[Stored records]
--- START ---
/-- Firmware download (R335 to R338). -/
structure DlSt where
  /-- STATE of 0x7050/0x04: 0 IDLE, 1 ERASING, 2 HEADER, 3 BODY, 4 VERIFYING, 5 VALID, 6 REFUSED, 7 ARMED. -/
  st : Nat := 0
  reason : Nat := 0
  offset : Nat := 0
  /-- Bytes received. -/
  held : Nat := 0
  /-- ACTIVATE_AT in force (0x7050/0x06, bits 39:0), and the full instant of a committed activation (R338). -/
  activateAt : Nat := 0
  armedAt : Option Nat := none
  deriving DecidableEq, Repr

/-- A FLASHCTL command in progress. -/
structure FlashOp where
  op : Nat
  addr : Nat
  src : Nat
  len : Nat
  deriving DecidableEq, Repr

/-- Scarab (R278 to R294, R304) beside the mailbox and Carapace registers. (DESIGN CHOICE, log entry 4). -/
structure ScSt where
  /-- Life-cycle fuses, copies 1 to 3: the highest state whose fuses are burned in each (R286, R288). -/
  fuse1 : Nat := 1
  fuse2 : Nat := 1
  fuse3 : Nat := 1
  /-- The owner debug key hash (R279), once written. -/
  ownerHash : Option (List Byte) := none
  /-- The device private key has been burned to all ones (R286). -/
  keyBurned : Bool := false
  /-- A life-cycle change in progress: its target, and whether its wipe has been started (R287). -/
  lcTarget : Option Nat := none
  /-- The transport and TID of the request that began it, for its response. -/
  lcReq : Option (Via × Nat) := none
  /-- The debug challenge in force (R290), the failures since reset, consecutive failures, lockout, scopes opened. -/
  challenge : Option (List Byte) := none
  fails : Nat := 0
  failRun : Nat := 0
  lockout : Bool := false
  scopes : Nat := 0
  /-- A debug scope was unlocked since the last full reset; a Carapace event since the last power-on reset (R285). -/
  debugEver : Bool := false
  tamperEver : Bool := false
  /-- Attestation through 0x7010 (R284): STATUS, the nonce, the report. -/
  attStatus : Nat := 0
  attNonce : List Byte := []
  attReport : List Byte := []
  /-- Mailbox operation in progress (R281). -/
  op : Option Nat := none
  /-- The measurements M_CFG and M_IMG last made (R282), and whether the cache was used (R283). -/
  mCfg : List Byte := []
  mImg : List Byte := []
  cached : Bool := false
  /-- The TEMP report is re-armed (R280). -/
  tempArmed : Bool := true
  /-- Watchdog: the first half of a kick was written; the timebase tick of the last kick; the period in force (R304). -/
  wdHalf : Bool := false
  wdLast : Option Nat := none
  wdPeriod : Nat := 1000
  /-- The application core is halted by the debugger (R304). -/
  coreHalted : Bool := false
  /-- Carapace detectors TAMPER0, TAMPER1, pair, mesh: re-armed since they last fired (R293): bit i. -/
  detArmed : Nat := 15
  /-- The slow-clock period in which the pair's, and the mesh's, condition was last present (R293). -/
  pairSeen : Option Nat := none
  meshSeen : Option Nat := none
  /-- A full reset follows the wipe in progress (R293). -/
  tamperReset : Bool := false
  /-- TAMPER reports that wait until PD_MGT is On (R293): detectors. -/
  tamperReports : List Nat := []
  /-- The instruction register of the TAP (R289). -/
  tapIr : Nat := 15
  deriving DecidableEq, Repr
/-- An output that leaves the device (R8 byte order where bytes are listed). (DESIGN CHOICE, log entry 54). -/
inductive Out where
  /-- An MT_SYNC_OUT pulse: rise and width. -/
  | syncPulse (rise width : Nat)
  /-- A Cycle Start sent or forwarded. -/
  | cs (port : Nat) (f : CycleStart)
  /-- A cyclic slot sent. -/
  | slot (port idx src flags : Nat) (data : List Byte)
  | tok (port : Nat)
  /-- An acyclic frame sent or forwarded. -/
  | acyc (port : Nat) (f : AcyclicFrame)
  | clm (port : Nat) (uid : BitVec 64) (prio : Nat) (run : Bool)
  | rst (port : Nat)
  | dly (port : Nat) (f : DlyFrame)
  /-- The wake pattern. -/
  | wake (port : Nat)
  /-- ABT in place of the rest of a frame. -/
  | abt (port : Nat)
  /-- A dictionary response on its transport. -/
  | resp (via : Via) (msg : List Byte)
  /-- A UART character. -/
  | uart (n ch : Nat)
  /-- Bytes a service-wire read returned. -/
  | svc (bytes : List Byte)
  /-- The address byte, a data byte or nothing acknowledged on the service wire. -/
  | ack (b : Bool)
  /-- MT_SYNC_OUT held low before the end of its pulse (R61). -/
  | syncLow
  /-- Wake sources that interrupt the application core in Run or Hover (R200): bit per source. -/
  | coreIrq (srcs : Nat)
  /-- What a TAP data-register access shifted out. -/
  | tdo (v : Nat)
  deriving DecidableEq, Repr

/-- The ring (07_gnourlink.md) beside its registers. (DEDUCED, log entry 51). -/
structure RingSt where
  /-- B_last and its CYCLE (R160). -/
  bLast : Option (Nat × Nat) := none
  /-- CYCLE of the Cycle Start accepted last (R148). -/
  lastCyc : Option Nat := none
  /-- The transmitter by which the Cycle Start of the present cycle left, which the slot takes too (R149, R162). -/
  slotBy : Fin 2 := 1
  /-- The timebase tick from which the 100 µs of silence in LISTEN count: the entry, or the last Cycle Start or CLM (R158). -/
  quietAt : Nat := 0
  /-- The timebase tick of the last CLM that this claimant sent (R159). -/
  clmAt : Option Nat := none
  /-- The timebase tick at which CTRL.EN became 1 (R142). -/
  enAt : Nat := 0
  /-- The last four Cycle Starts sent (R158). -/
  sent4 : List CycleStart := []
  /-- The lowest key seen since the last Cycle Start (R159). -/
  bestKey : Option Nat := none
  /-- The master's next boundary and its CYCLE (R160). -/
  nextB : Option (Nat × Nat) := none
  /-- One more than the timebase tick at which RST was last sent (R161). -/
  rstTick : Nat := 0
  /-- The sleep cycle T that is announced (master) or seen (follower) (R165, R166). -/
  sleepT : Option Nat := none
  /-- Cycle Starts that are still to carry CANCEL (R166). -/
  cancelLeft : Nat := 0
  /-- The slot's settings in force since the last boundary: EN, LEN, IDX, POS. -/
  slotEn : Bool := false
  slotLen : Nat := 1
  slotIdx : Nat := 0
  slotPos : Nat := 27
  /-- The slot of the present cycle has been sent or dropped. -/
  slotDone : Bool := true
  /-- The payload fetched for a slot: bytes, STALE, DICT, and the queue it came from; and the cycle of that slot (R155). -/
  fetched : Option (List Byte × Bool × Bool × Option Nat) := none
  fetchCyc : Nat := 0
  /-- The last cyclic payload sent by each port (R155). -/
  lastPayA : Option (List Byte) := none
  lastPayB : Option (List Byte) := none
  /-- Slot indices stored in this cycle (R155). -/
  stored : List Nat := []
  /-- Sources of slots received with a correct CRC in this cycle and in the one before (R189). -/
  srcs : List Nat := []
  srcsPrev : List Nat := []
  /-- The token of this cycle has been sent by the master. -/
  tokSent : Bool := false
  /-- Acyclic frames of the queues sent and not yet returned: queue, descriptor, MT of SOF at the ball (R152, R154). -/
  txOut : List (Nat × Nat × Nat) := []
  /-- The node slept when PD_LINK left On: RSTATE comes back with the domain (R158, R203). -/
  parked : Bool := false
  /-- A wake pattern is due once PD_LINK is On; a pulse of WAKE.EVT has come meanwhile (R167, R168). -/
  wakeDue : Bool := false
  evtDue : Bool := false
  deriving DecidableEq, Repr

/-- A request that DICTENG holds (R174). -/
structure DictReq where
  via : Via
  msg : List Byte
  deriving DecidableEq, Repr

/-- An entry of a write set (R180). -/
structure WsEntry where
  index : Nat
  sub : Nat
  value : List Byte
  deriving DecidableEq, Repr

/-- A write set (R180 to R184). -/
structure WriteSet where
  entries : List WsEntry := []
  /-- 0 EMPTY, 1 STAGING, 2 ARMED. -/
  st : Nat := 0
  /-- The stamp S, bits 39:0, and its full instant. -/
  stamp : Nat := 0
  inst : Nat := 0
  outcome : Nat := 0
  failPos : Nat := 0
  failCode : Nat := 0
  tooLate : Bool := false
  sel : Nat := 0
  commitMt : Nat := 0
  deriving DecidableEq, Repr

/-- Snapshots (R185 to R190). -/
structure SnapSt where
  /-- 0x1030/0x01 and 0x1030/0x02 to 0x21. -/
  count : Nat := 0
  list : List Nat := List.replicate 32 0
  /-- 0x1031/0x01 to 0x09. -/
  st : Nat := 0
  id : Nat := 0
  stamp : Nat := 0
  inst : Nat := 0
  /-- The id and B of an ARMED request (`inst` is its S), and B of the capture. -/
  armId : Nat := 0
  armB : Nat := 0
  /-- The collection of the capture: 0 none or ended, 1 waits for C0, 2 collecting, 3 INCOMPLETE. -/
  phase : Nat := 0
  b : Nat := 0
  c0 : Nat := 0
  /-- MT at which the collection window ends. -/
  windowEnd : Nat := 0
  cap : Option (List Byte) := none
  roster : Nat := 0
  missing : Nat := 0
  sel : Nat := 1
  /-- Chunks received: address and chunk. -/
  got : List (Nat × Nat) := []
  /-- A RECOLLECT in force: its start cycle, and whether this node sends (R190). -/
  re : Option (Nat × Bool) := none
  deriving DecidableEq, Repr

/-- A request that DICTENG has taken and not yet answered: its operation and message. -/
structure HeldReq where
  op : Nat
  m : DictMsg
  deriving DecidableEq, Repr

/-- A request forwarded to the ring (R175): the request, the timebase tick in which it was forwarded, and the number of its
frame. -/
structure FwdReq where
  req : HeldReq
  tick : Nat
  id : Nat
  deriving DecidableEq, Repr

/-- A frame that DICTENG sends, and its number: 0 where nothing waits for its return. -/
structure DictFrame where
  frame : AcyclicFrame
  id : Nat
  deriving DecidableEq, Repr

/-- DICTENG (08_dictionary.md) beside its registers. -/
structure DictSt where
  /-- Requests that wait, oldest first; of the ring's at most four (R174). -/
  reqs : List DictReq := []
  /-- The transport served last (R174). -/
  turn : Nat := 4
  ws : Vector WriteSet 4 := Vector.replicate 4 {}
  snap : SnapSt := {}
  /-- A request that waits for firmware, and the timebase tick in which it was handed over (R178). -/
  app : Option HeldReq := none
  appAt : Nat := 0
  /-- A local request is executing: its TID (LOC_CTRL). -/
  loc : Option Nat := none
  /-- Requests forwarded to the ring, oldest first (R175). -/
  fwd : List FwdReq := []
  /-- A barrier in flight (R191): it waits for the next cycle boundary; the number of its frame. -/
  barrier : Option HeldReq := none
  barrierHold : Bool := false
  barrierId : Nat := 0
  /-- A request that waits for the vault (R41): transport and message. -/
  vault : Option DictReq := none
  vaultAt : Nat := 0
  /-- The key selector of 0x5001/0x01. -/
  keySel : Nat := 1
  /-- 0x0A5C was written to 0x1010/0x01: a full reset follows (R179). -/
  resetPend : Bool := false
  resetAt : Nat := 0
  /-- Frames DICTENG has to send in the acyclic window, and those on the ring with the MT of their SOF (R152). -/
  out : List DictFrame := []
  onRing : List (DictFrame × Nat) := []
  /-- The number of the next frame whose return something waits for. -/
  nextId : Nat := 1
  deriving DecidableEq, Repr

/-- The ladder (09_power_ladder.md) beside PWRCTL, AONCTL and CLKGEN. -/
structure PwrSt where
  /-- The step the main domain is in. -/
  step : PStep := .run
  /-- A step that was requested and accepted, while Scarab prepares it (R198). -/
  req : Option PStep := none
  /-- A step whose entry is past its commit point (R198). -/
  entry : Option PStep := none
  /-- Wake sources qualified since the commit point, which are held (R198): bit per source of R200. -/
  held : Nat := 0
  /-- The first slow-clock period of a held source's qualification: its lowest bit is FIRST (R201). -/
  heldFirst : Nat := 0x1F
  /-- The slow-clock period of the first source of the wake that is recorded or held last (R201). -/
  wakeAt : Nat := 0
  /-- An enabled interrupt has come since the commit point of Rest, which is held (R198, R200). -/
  irqHeld : Bool := false
  /-- The exit that is under way: the step left (R203). -/
  exit : Option PStep := none
  /-- MT and the slow clock saved at the loss of the timebase PLL (R55). -/
  saved : Option (Nat × Nat) := none
  /-- MUL of the system PLL's stored trim; the timebase PLL has a stored trim (R207). -/
  trimMul : Option Nat := none
  trimTb : Bool := false
  /-- The system PLL, the timebase PLL is relocking (R207). -/
  relockSys : Bool := false
  relockTb : Bool := true
  /-- The device docked in a step deeper than Hover: PD_LANE and PD_LINK come up at the exit (R194). -/
  lateDock : Bool := false
  /-- The main domain is held in Pupa by a cold start (R223). -/
  coldHold : Bool := false
  deriving DecidableEq, Repr

/-- The stages of a cold start (R222): none; the starter runs; the boost raises VSTORE; PD_AON is out of reset and the cell
is not yet connected. (DESIGN CHOICE, log entry 74). -/
inductive ColdStage where
  | none | starter | boost | released
  deriving DecidableEq, Repr

/-- The harvester (10_harvester.md) beside its registers. -/
structure HvSt where
  /-- The timebase tick at which the last sample began (R213). -/
  sampleAt : Nat := 0
  /-- The slow-clock period at which the interval timer last restarted, and the interval in force in s (R213, R215). -/
  sampleEnd : Nat := 0
  interval : Nat := 16
  /-- Consecutive comparisons with BAT at or below 3.00 V (R220). -/
  low : Nat := 0
  /-- CELL before the last short-circuit trip, whether the return is due, and the consecutive trips (R221). -/
  scPrev : Nat := 0
  scWait : Bool := false
  /-- The timebase tick of the last trip (R221). -/
  scAt : Nat := 0
  scRun : Nat := 0
  stage : ColdStage := .none
  deriving DecidableEq, Repr

/-- Cricket and its ADC (11_cricket_touch.md) beside their registers. -/
structure CrkSt where
  /-- Cricket has been released since its last reset, and the pc it started from in machine mode (R224). -/
  started : Bool := false
  startPc : Nat := 0
  /-- The channels of the ADC sequence in progress (R227). -/
  adcMask : Nat := 0
  deriving DecidableEq, Repr

/-- One touch key (R233, R234). -/
structure KeySt where
  /-- The baseline B_k with 8 fraction bits, and the last m_k. -/
  base : Nat := 0
  m : Nat := 0
  on : Nat := 0
  off : Nat := 0
  /-- The slow-clock period in which it became touched. -/
  since : Nat := 0
  /-- Acquiring: scans done and the sum of m_k. -/
  acq : Option (Nat × Nat) := none
  deriving DecidableEq, Repr

/-- The settings a touch scan works with, taken at its start (R238). -/
structure TouchCfg where
  mask : Nat := 0
  thOn : Nat := 64
  thOff : Nat := 48
  deb : Nat := 2
  idle1 : Nat := 5
  idle2 : Nat := 60
  idle3 : Nat := 600
  rate0 : Nat := 328
  rate1 : Nat := 1638
  rate2 : Nat := 8192
  rate3 : Nat := 32768
  burst : Nat := 16
  pulse : Nat := 8
  diap : Nat := 1
  deriving DecidableEq, Repr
--- END ---
## What needs to be done:
Restate word for word the lines of the data above, starting at the line containing "last m_k. -/" and ending at the line containing "since : Nat := 0", both included, and nothing more.

## Reply to the exercise:
  /-- The baseline B_k with 8 fraction bits, and the last m_k. -/
  base : Nat := 0
  m : Nat := 0
  on : Nat := 0
  off : Nat := 0
  /-- The slow-clock period in which it became touched. -/
  since : Nat := 0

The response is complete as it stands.